The review process primarily ensures that new additions will not disrupt supply to the grid, but the Texas grid operator, the Electric Reliability Council of Texas (ERCOT), has a better view, Jester said. In short, ERCOT — which operates with less federal oversight than other operators — quickly adds new energy generation to its grid, then fixes problems if they arise.

Meanwhile, a surge in new datacenter projects has strained energy grid supply chains that are still recovering from COVID-era disruptions and that are strained by clean energy manufacturing, said Qiuhua Huang, associate professor of electrical engineering at the Colorado School of Mines, who Grid studies supply chain issues.

Demand for grid equipment such as transformers has increased, but only one plant in the US produces the steel needed for many pieces. The copper shortage is also slowing construction, Huang said.

High-voltage transformers, which used to take six months, are now being installed for four years For example, to build. Relatedly, a shortage of skilled labor represents another hurdle, industry experts say.

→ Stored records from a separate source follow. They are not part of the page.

/-- The fields of an instruction's word (R92 to R99), none for an event. -/
def Instr.fields? : Instr → Option Fields
  | .add _ d a b t => some (.mk 0x1 (d) (a) (b) (tc 4 t.code))
  | .sub _ d a b t => some (.mk 0x2 (d) (a) (b) (tc 4 t.code))
  | .mul _ d a b t => some (.mk 0x3 (d) (a) (b) (tc 4 t.code))
  | .mulh _ d a b t => some (.mk 0x4 (d) (a) (b) (tc 4 t.code))
  | .mad _ d a b t => some (.mk 0x5 (d) (a) (b) (tc 4 t.code))
  | .min _ d a b t => some (.mk 0x6 (d) (a) (b) (tc 4 t.code))
  | .max _ d a b t => some (.mk 0x7 (d) (a) (b) (tc 4 t.code))
  | .shl _ d a b t => some (.mk 0x8 (d) (a) (b) (tc 4 t.code))
  | .shr _ d a b t => some (.mk 0x9 (d) (a) (b) (tc 4 t.code))
  | .sar _ d a b t => some (.mk 0xa (d) (a) (b) (tc 4 t.code))
  | .and _ d a b w => some (.mk 0xb (d) (a) (b) (flag w ++ 0#3))
  | .or _ d a b w => some (.mk 0xb (d) (a) (b) (flag w ++ 1#3))
  | .xor _ d a b w => some (.mk 0xb (d) (a) (b) (flag w ++ 2#3))
  | .andn _ d a b w => some (.mk 0xb (d) (a) (b) (flag w ++ 3#3))
  | .abs _ d a w => some (.mk 0xc (d) (a) (0) (0#3 ++ flag w))
  | .neg _ d a w => some (.mk 0xc (d) (a) (0) (1#3 ++ flag w))
  | .clz _ d a w => some (.mk 0xc (d) (a) (0) (2#3 ++ flag w))
  | .popc _ d a w => some (.mk 0xc (d) (a) (0) (3#3 ++ flag w))
  | .brev _ d a w => some (.mk 0xc (d) (a) (0) (4#3 ++ flag w))
  | .mov _ d a w => some (.mk 0xc (d) (a) (0) (5#3 ++ flag w))
  | .bfx _ d a b s => some (.mk 0xd (d) (a) (b) (0#3 ++ flag (!s)))
  | .bfi _ d a b => some (.mk 0xd (d) (a) (b) (2))
  | .prmt _ d a b => some (.mk 0xd (d) (a) (b) (3))
  | .sel _ d a b p => some (.mk 0xe (d) (a) (b) (p))
  | .cmp _ c p a b t => some (.mk 0xf (tc 3 c.code ++ p) (a) (b) (tc 4 t.code))
  | .addi _ d a i => some (immForm 0x10 (d) (a) (i))
  | .muli _ d a i => some (immForm 0x11 (d) (a) (i))
  | .shli _ d a i => some (immForm 0x12 (d) (a) (i))
  | .shri _ d a i => some (immForm 0x13 (d) (a) (i))
  | .sari _ d a i => some (immForm 0x14 (d) (a) (i))
  | .andi _ d a i => some (immForm 0x15 (d) (a) (i))
  | .ori _ d a i => some (immForm 0x16 (d) (a) (i))
  | .xori _ d a i => some (immForm 0x17 (d) (a) (i))
  | .andni _ d a i => some (immForm 0x18 (d) (a) (i))
  | .cmpiI32 _ c p a i => some (immForm 0x19 (tc 3 c.code ++ p) (a) (i))
  | .cmpiN32 _ c p a i => some (immForm 0x1a (tc 3 c.code ++ p) (a) (i))
  | .movi _ d i => some (immForm 0x1b (d) (0) (i))
  | .lui _ d i => some (.mk 0x1c (d) (i.extractLsb' 11 7) (i.extractLsb' 4 7) (i.extractLsb' 0 4))
  | .lea _ d a i => some (immForm 0x1d (d) (a) (i))
  | .shfl _ d a m n => some (immForm 0x1e (d) (a) (tc 2 m.code ++ 0#3 ++ n))
  | .shflReg _ d a m r => some (immForm 0x1e (d) (a) (tc 2 m.code ++ 2#2 ++ r))
  | .ballot _ d s n => some (.mk 0x1f (d) (0#3 ++ s) (0#6 ++ flag n) (0))
  | .voteAny _ p s n => some (.mk 0x1f (0#3 ++ p) (0#3 ++ s) (1#3 ++ 0#3 ++ flag n) (0))
  | .voteAll _ p s n => some (.mk 0x1f (0#3 ++ p) (0#3 ++ s) (2#3 ++ 0#3 ++ flag n) (0))
  | .voteUni _ p s n => some (.mk 0x1f (0#3 ++ p) (0#3 ++ s) (3#3 ++ 0#3 ++ flag n) (0))
  | .fadd _ d a b t => some (.mk 0x20 (d) (a) (b) (tc 4 t.code))
  | .fsub _ d a b t => some (.mk 0x21 (d) (a) (b) (tc 4 t.code))
  | .fmul _ d a b t => some (.mk 0x22 (d) (a) (b) (tc 4 t.code))
  | .ffma _ d a b t => some (.mk 0x23 (d) (a) (b) (tc 4 t.code))
  | .fmin _ d a b t => some (.mk 0x24 (d) (a) (b) (tc 4 t.code))
  | .fmax _ d a b t => some (.mk 0x25 (d) (a) (b) (tc 4 t.code))
  | .fdiv _ d a b t => some (.mk 0x26 (d) (a) (b) (tc 4 t.code))
  | .fdot2 _ d a b t => some (.mk 0x27 (d) (a) (b) (tc 4 t.code))
  | .fcmp _ c p a b t => some (.mk 0x28 (tc 3 c.code ++ p) (a) (b) (tc 4 t.code))
  | .fneg _ d a t => some (.mk 0x29 (d) (a) (0) (tc 4 t.code))
  | .fabs _ d a t => some (.mk 0x29 (d) (a) (1) (tc 4 t.code))
  | .fsqrt _ d a t => some (.mk 0x29 (d) (a) (2) (tc 4 t.code))
  | .frcp _ d a t => some (.mk 0x29 (d) (a) (3) (tc 4 t.code))
  | .frsq _ d a t => some (.mk 0x29 (d) (a) (4) (tc 4 t.code))
  | .fclass _ d a t => some (.mk 0x29 (d) (a) (5) (tc 4 t.code))
  | .fscale _ d a b t => some (.mk 0x2a (d) (a) (b) (tc 4 t.code))
  | .cvt _ d a m s c => some (.mk 0x30 (d) (a) (tc 3 m.code ++ tc 4 s.code) (tc 4 c.code))
  | .cvtSr _ d a b c => some (.mk 0x31 (d) (a) (b) (tc 4 c.code))
  | .cvtPack _ d a m c => some (.mk 0x32 (d) (a) (tc 3 m.code ++ 0#4) (tc 4 c.code))
  | .cvtPackSr _ d a b c => some (.mk 0x33 (d) (a) (b) (tc 4 c.code))
  | .cvtUnpack _ d a c => some (.mk 0x34 (d) (a) (0) (tc 4 c.code))
  | .fexp2 _ d a => some (.mk 0x35 (d) (a) (0) (8))
  | .flog2 _ d a => some (.mk 0x35 (d) (a) (1) (8))
  | .fsin _ d a => some (.mk 0x35 (d) (a) (2) (8))
  | .fcos _ d a => some (.mk 0x35 (d) (a) (3) (8))
  | .ftanh _ d a => some (.mk 0x35 (d) (a) (4) (8))
  | .bra _ n p i => some (branchForm 0x38 (flag n ++ p ++ i))
  | .call _ n p i => some (branchForm 0x39 (flag n ++ p ++ i))
  | .brx _ a => some (.mk 0x3a (0) (a) (0) (0))
  | .ret _ => some (.mk 0x3a (0) (0) (0) (1))
  | .nop _ => some (.mk 0x3b (0) (0) (0) (0))
  | .exit _ => some (.mk 0x3b (0) (0) (0) (1))
  | .yield _ => some (.mk 0x3b (0) (0) (0) (2))
  | .sleep _ a => some (.mk 0x3b (0) (a) (0) (3))
  | .bkpt _ => some (.mk 0x3b (0) (0) (0) (4))
  | .trap _ => some (.mk 0x3b (0) (0) (0) (5))
  | .tret _ => some (.mk 0x3b (0) (0) (0) (6))
  | .rpf _ d a b => some (.mk 0x3b (d) (a) (b) (7))
  | .wbase _ a i => some (.mk 0x3c (0) (a) (i) (0))
  | .spawn _ a b => some (.mk 0x3d (0) (a) (b) (0))
  | .pand _ d n a m b => some (.mk 0x3e (0#3 ++ d) (0#2 ++ flag n ++ a) (0#2 ++ flag m ++ b) (0))
  | .por _ d n a m b => some (.mk 0x3e (0#3 ++ d) (0#2 ++ flag n ++ a) (0#2 ++ flag m ++ b) (1))
  | .pxor _ d n a m b => some (.mk 0x3e (0#3 ++ d) (0#2 ++ flag n ++ a) (0#2 ++ flag m ++ b) (2))
  | .pnot _ d n a => some (.mk 0x3e (0#3 ++ d) (0#2 ++ flag n ++ a) (0) (3))
  | .pset _ d a => some (.mk 0x3e (0#3 ++ d) (a) (0) (4))
  | .ld _ d a k i => some (immForm 0x40 (d) (a) (tc 4 k.code ++ i))
  | .st _ d a k i => some (immForm 0x41 (d) (a) (tc 4 k.code ++ i))
  | .ldFe _ d a k i => some (immForm 0x42 (d) (a) (tc 4 k.code ++ i))
  | .stFill _ d a k i => some (immForm 0x43 (d) (a) (tc 4 k.code ++ i))
  | .feClr _ a b => some (.mk 0x44 (0) (a) (b) (0))
  | .atom32 _ d a b f => some (.mk 0x45 (d) (a) (b) (tc 4 f.code))
  | .atom64 _ d a b f => some (.mk 0x46 (d) (a) (b) (tc 4 f.code))
  | .red32 _ a b f => some (.mk 0x47 (0) (a) (b) (tc 4 f.code))
  | .red64 _ a b f => some (.mk 0x48 (0) (a) (b) (tc 4 f.code))
  | .fenceFull _ s m => some (immForm 0x49 (0) (0) (0#2 ++ tc 3 s.code ++ m))
  | .fenceAcq _ s m => some (immForm 0x49 (0) (0) (1#2 ++ tc 3 s.code ++ m))
  | .fenceRel _ s m => some (immForm 0x49 (0) (0) (2#2 ++ tc 3 s.code ++ m))
  | .barArrive _ a n => some (immForm 0x4a (0) (a) (0#3 ++ 0#3 ++ n))
  | .barWait _ a n => some (immForm 0x4a (0) (a) (1#3 ++ 0#3 ++ n))
  | .barSync _ a n => some (immForm 0x4a (0) (a) (2#3 ++ 0#3 ++ n))
  | .barExpect _ a n => some (immForm 0x4a (0) (a) (3#3 ++ 0#3 ++ n))
  | .sstep _ => some (.mk 0x4b (0) (0) (0) (0))
  | .rclose _ => some (.mk 0x4b (0) (0) (0) (1))
  | .prefL1 _ a => some (immForm 0x4c (0) (a) (0#3 ++ 0#8))
  | .prefCc _ a => some (immForm 0x4c (0) (a) (1#3 ++ 0#8))
  | .prefMs _ a => some (immForm 0x4c (0) (a) (2#3 ++ 0#8))
  | .cctlWb _ a => some (immForm 0x4c (0) (a) (3#3 ++ 0#8))
  | .cctlInv _ a => some (immForm 0x4c (0) (a) (4#3 ++ 0#8))
  | .cctlRoinv _ a => some (immForm 0x4c (0) (a) (5#3 ++ 0#8))
  | .lld _ l a i => some (immForm 0x50 (0#3 ++ l) (a) (i))
  | .lst _ l a i => some (immForm 0x51 (0#3 ++ l) (a) (i))
  | .lchain _ d a b => some (.mk 0x52 (0#3 ++ d) (0#3 ++ a) (0#3 ++ b) (0))
  | .lpart _ d a b => some (.mk 0x52 (0#3 ++ d) (0#3 ++ a) (b) (1))
  | .ltrans _ d a j i => some (.mk 0x52 (0#3 ++ d) (0#3 ++ a) (0#1 ++ j ++ i) (2))
  | .lflat _ d a m => some (.mk 0x52 (0#3 ++ d) (0#3 ++ a) (0#4 ++ m) (3))
  | .lswz _ d a b => some (.mk 0x52 (0#3 ++ d) (0#3 ++ a) (b) (4))
  | .lchk _ p l e => some (.mk 0x53 (0#3 ++ p) (0#3 ++ l) (0) (tc 4 e.code))
  | .ltile _ d a l => some (.mk 0x54 (d) (a) (0#3 ++ l) (0))
  | .stile _ d a l => some (.mk 0x55 (d) (a) (0#3 ++ l) (0))
  | .mldb _ s a l f => some (.mk 0x58 (0#6 ++ s) (a) (0#3 ++ l) (tc 4 f.code))
  | .mma _ t a b f => some (.mk 0x59 (0#2 ++ t) (a) (b) (tc 4 f.code))
  | .mmaC _ t a b f => some (.mk 0x5a (0#2 ++ t) (a) (b) (tc 4 f.code))
  | .msca _ t a b k => some (.mk 0x5b (0#2 ++ t) (a) (b) (tc 4 k.code))
  | .mzero _ t n => some (.mk 0x5c (0#2 ++ t) (0#2 ++ n) (0) (0))
  | .mread _ d a e => some (.mk 0x5d (d) (a) (0) (0#1 ++ tc 3 e.code))
  | .mwrite _ d a e => some (.mk 0x5d (d) (a) (0) (1#1 ++ tc 3 e.code))
  | .mver _ d t => some (.mk 0x5e (d) (0#2 ++ t) (0) (0))
  | .mwait _ t b => some (.mk 0x5e (0) (0#2 ++ t) (b) (1))
  | .mstat _ d t => some (.mk 0x5e (d) (0#2 ++ t) (0) (2))
  | .cpyLoad _ d a b => some (.mk 0x60 (d) (a) (b) (0))
  | .cpyStore _ d a b => some (.mk 0x60 (d) (a) (b) (1))
  | .cpym _ d a b => some (.mk 0x61 (d) (a) (b) (0))
  | .cwait _ a b => some (.mk 0x62 (0) (a) (b) (0))
  | .cstat _ d a => some (.mk 0x62 (d) (a) (0) (1))
  | .qpop _ d q => some (.mk 0x63 (d) (0#4 ++ q) (0) (0))
  | .qpopTry _ d q p => some (.mk 0x63 (d) (0#4 ++ q) (0#3 ++ p) (1))
  | .qpush _ a b => some (.mk 0x64 (0) (a) (b) (0))
  | .qpushTry _ p a b => some (.mk 0x64 (0#3 ++ p) (a) (b) (1))
  | .qstat _ d q => some (.mk 0x65 (d) (0#4 ++ q) (0) (0))
  | .strm _ a b => some (.mk 0x66 (0) (a) (b) (0))
  | .strmStop _ => some (.mk 0x66 (0) (0) (0) (1))
  | .strmWait _ => some (.mk 0x66 (0) (0) (0) (2))
  | .tspawn _ d a b => some (.mk 0x68 (d) (a) (b) (0))
  | .texit _ => some (.mk 0x69 (0) (0) (0) (0))
  | .calmwait _ => some (.mk 0x69 (0) (0) (0) (1))
  | .role _ d => some (.mk 0x69 (d) (0) (0) (2))
  | .rolewait _ => some (.mk 0x69 (0) (0) (0) (3))
  | .append _ a b => some (.mk 0x6a (0) (a) (b) (0))
  | .drain _ d a p => some (.mk 0x6a (d) (a) (0#3 ++ p) (1))
  | .wfork _ d n => some (.mk 0x6c (d) (0#3 ++ n) (0) (0))
  | .wyield _ a => some (.mk 0x6d (0) (a) (0) (0))
  | .wabort _ => some (.mk 0x6d (0) (0) (0) (1))
  | .wchoose _ a => some (.mk 0x6e (0) (a) (0) (0))
  | .wchooseNone _ => some (.mk 0x6e (0) (0) (0) (1))
  | .wstatScore _ d a => some (.mk 0x6f (d) (a) (0) (0))
  | .wstatStatus _ d a => some (.mk 0x6f (d) (a) (0) (1))
  | .srd _ d w n => some (immForm 0x70 (d) (0) (0#2 ++ flag w ++ n))
  | .swr _ a w n => some (immForm 0x71 (0) (a) (0#2 ++ flag w ++ n))
  | .tlbinvPage _ a => some (.mk 0x72 (0) (a) (0) (0))
  | .tlbinvCtx _ a => some (.mk 0x72 (0) (a) (0) (1))
  | .tlbinvAll _ => some (.mk 0x72 (0) (0) (0) (2))
  | .ctxq _ a => some (.mk 0x73 (0) (a) (0) (0))
  | .mcheck _ d => some (.mk 0x74 (d) (0) (0) (0))
  | .powerOn _ _ => none
  | .deviceReset => none
  | .compactorMerge _ _ => none
  | .spillRefill _ _ _ _ _ => none
  | .fetchAddressFault => none
  | .deferredTrapDelivery _ => none
  | .debugResume _ _ => none
  | .groupAged _ _ _ => none
  | .yieldTimeout _ _ _ => none
  | .sleepExpiry _ _ _ => none
  | .spawnBinTimeout _ _ _ => none
  | .spawnedGangStart _ _ => none
  | .crewEnd _ => none
  | .fenceComplete _ _ => none
  | .leaseBreak _ => none
  | .viewRetag _ => none
  | .tlbShootdown _ => none
  | .closeRequest _ => none
  | .phaseClose => none
  | .closeCompletion => none
  | .sliceLoad => none
  | .sliceWrite => none
  | .sliceMissFill => none
  | .loadReply => none
  | .writeAck => none
  | .patrolScrub _ _ => none
  | .orderedAddContribution _ _ _ _ _ _ _ _ => none
  | .roundClose _ _ => none
  | .superstepComplete _ => none
  | .treeAgreementMessage _ _ _ => none
  | .mldbComplete _ => none
  | .mmaComplete _ _ _ => none
  | .mmaCStepStart _ => none
  | .mscaComplete _ _ => none
  | .mzeroComplete _ => none
  | .mreadComplete _ _ => none
  | .mwriteComplete _ => none
  | .mstatComplete _ => none
  | .copyStart _ => none
  | .copyLineLand _ _ => none
  | .copyEnd _ _ => none
  | .queuePacketArrival => none
  | .streamIterationPoint _ => none
  | .taskRecordArrival => none
  | .taskGangStart _ => none
  | .calmSweep _ => none
  | .roleDwellExpiry _ => none
  | .forkStart _ => none
  | .worldEnd _ => none
  | .parentResume _ => none
  | .worldCommit _ => none
  | .viewBackgroundMerge _ => none
  | .pageWalk _ _ _ => none
  | .pageResume _ _ => none
  | .preemptionRequest _ => none
  | .crewSave _ => none
  | .crewResume _ => none
  | .preemptionOverdue _ => none
  | .launchQueuePost _ _ => none
  | .launchRecordTake _ => none
  | .dependencyCheck _ => none
  | .launchPlacement _ => none
  | .priorityPreemption _ => none
  | .launchEnd _ => none
  | .launchCancel _ => none
  | .doldrumsReport _ _ => none
  | .packetInject _ _ => none
  | .agePromotion _ _ => none
  | .packetEject _ _ => none
  | .sumpDiversion _ _ => none
  | .spanFrameReceive _ _ _ _ => none
  | .spanPortDown _ => none
  | .hostReadCompletion _ _ _ _ => none
  | .hostReadTimeout _ _ _ => none
  | .feataccWrite _ _ => none
  | .registerWindowWrite _ _ => none
  | .attestationQuote _ => none
  | .measurementLogExtend _ => none
  | .firmwareImageWrite _ => none
  | .managementWindowWrite _ => none
  | .managementSettingApply => none
  | .clockLower => none
  | .clockRaise => none
  | .thermalStop _ => none
  | .illegalInstruction _ => none
  | .powerOff => none
  | .preemptionCancel _ => none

The U.S. utility industry is heavily dependent on imports of utility infrastructure from China and other countries, but demand has also increased overseas. Jester said Donald Trump’s tariffs have made the US a less attractive market for foreign producers as prices continue to rise. Data shows cost of transformer up to six times level before 2022.

“Tariffs are exacerbating, if not creating, problems in America,” Jester said.

Grid limitations have extended the timeline for new datacenters. MacroEdge reported that PJM, the largest grid operator in the US, is pushing back the connection time to 2030.

“Among many factors, caution should remain in the minds of investors,” Johnson wrote.

Some hedge funds and other datacenter investors are panicking. Blue Owl, an investor in the highly controversial Saline Township datacenter in Michigan, stepped back On its $10 billion investment in December. Although Oracle said it would not stop the project, Bain Capital And other investors He seems to be hesitant as well.

Some solutions are being worked on and steelmakers are increasing production. Battery storage is becoming a viable option for new power generation, Jester said. Large-scale battery storage that is added to the grid can hold energy for later use, reducing the need for new power plants and grid infrastructure.

Oracle recently proposed that this kind of battery storage could help it meet its goal of building a 1.4GW datacenter in Michigan, which would require as much electricity as Detroit, by 2027. DTE Energy, the monopoly utility that serves the area, Grid is near capacity And perhaps not enough gas plants or solar fields could be installed to meet that deadline, partly because the review process is too slow.

Big Tech, which is far more resourceful than the utility industry, is also developing new transformer technology that doesn’t demand the same pieces of steel or infrastructure, Huang said.

“It’s in the early stages of mass adoption, but datacenters have much larger budgets than utilities, so they can better handle the adoption of those technologies, and that will diversify the supply chain,” Huang said.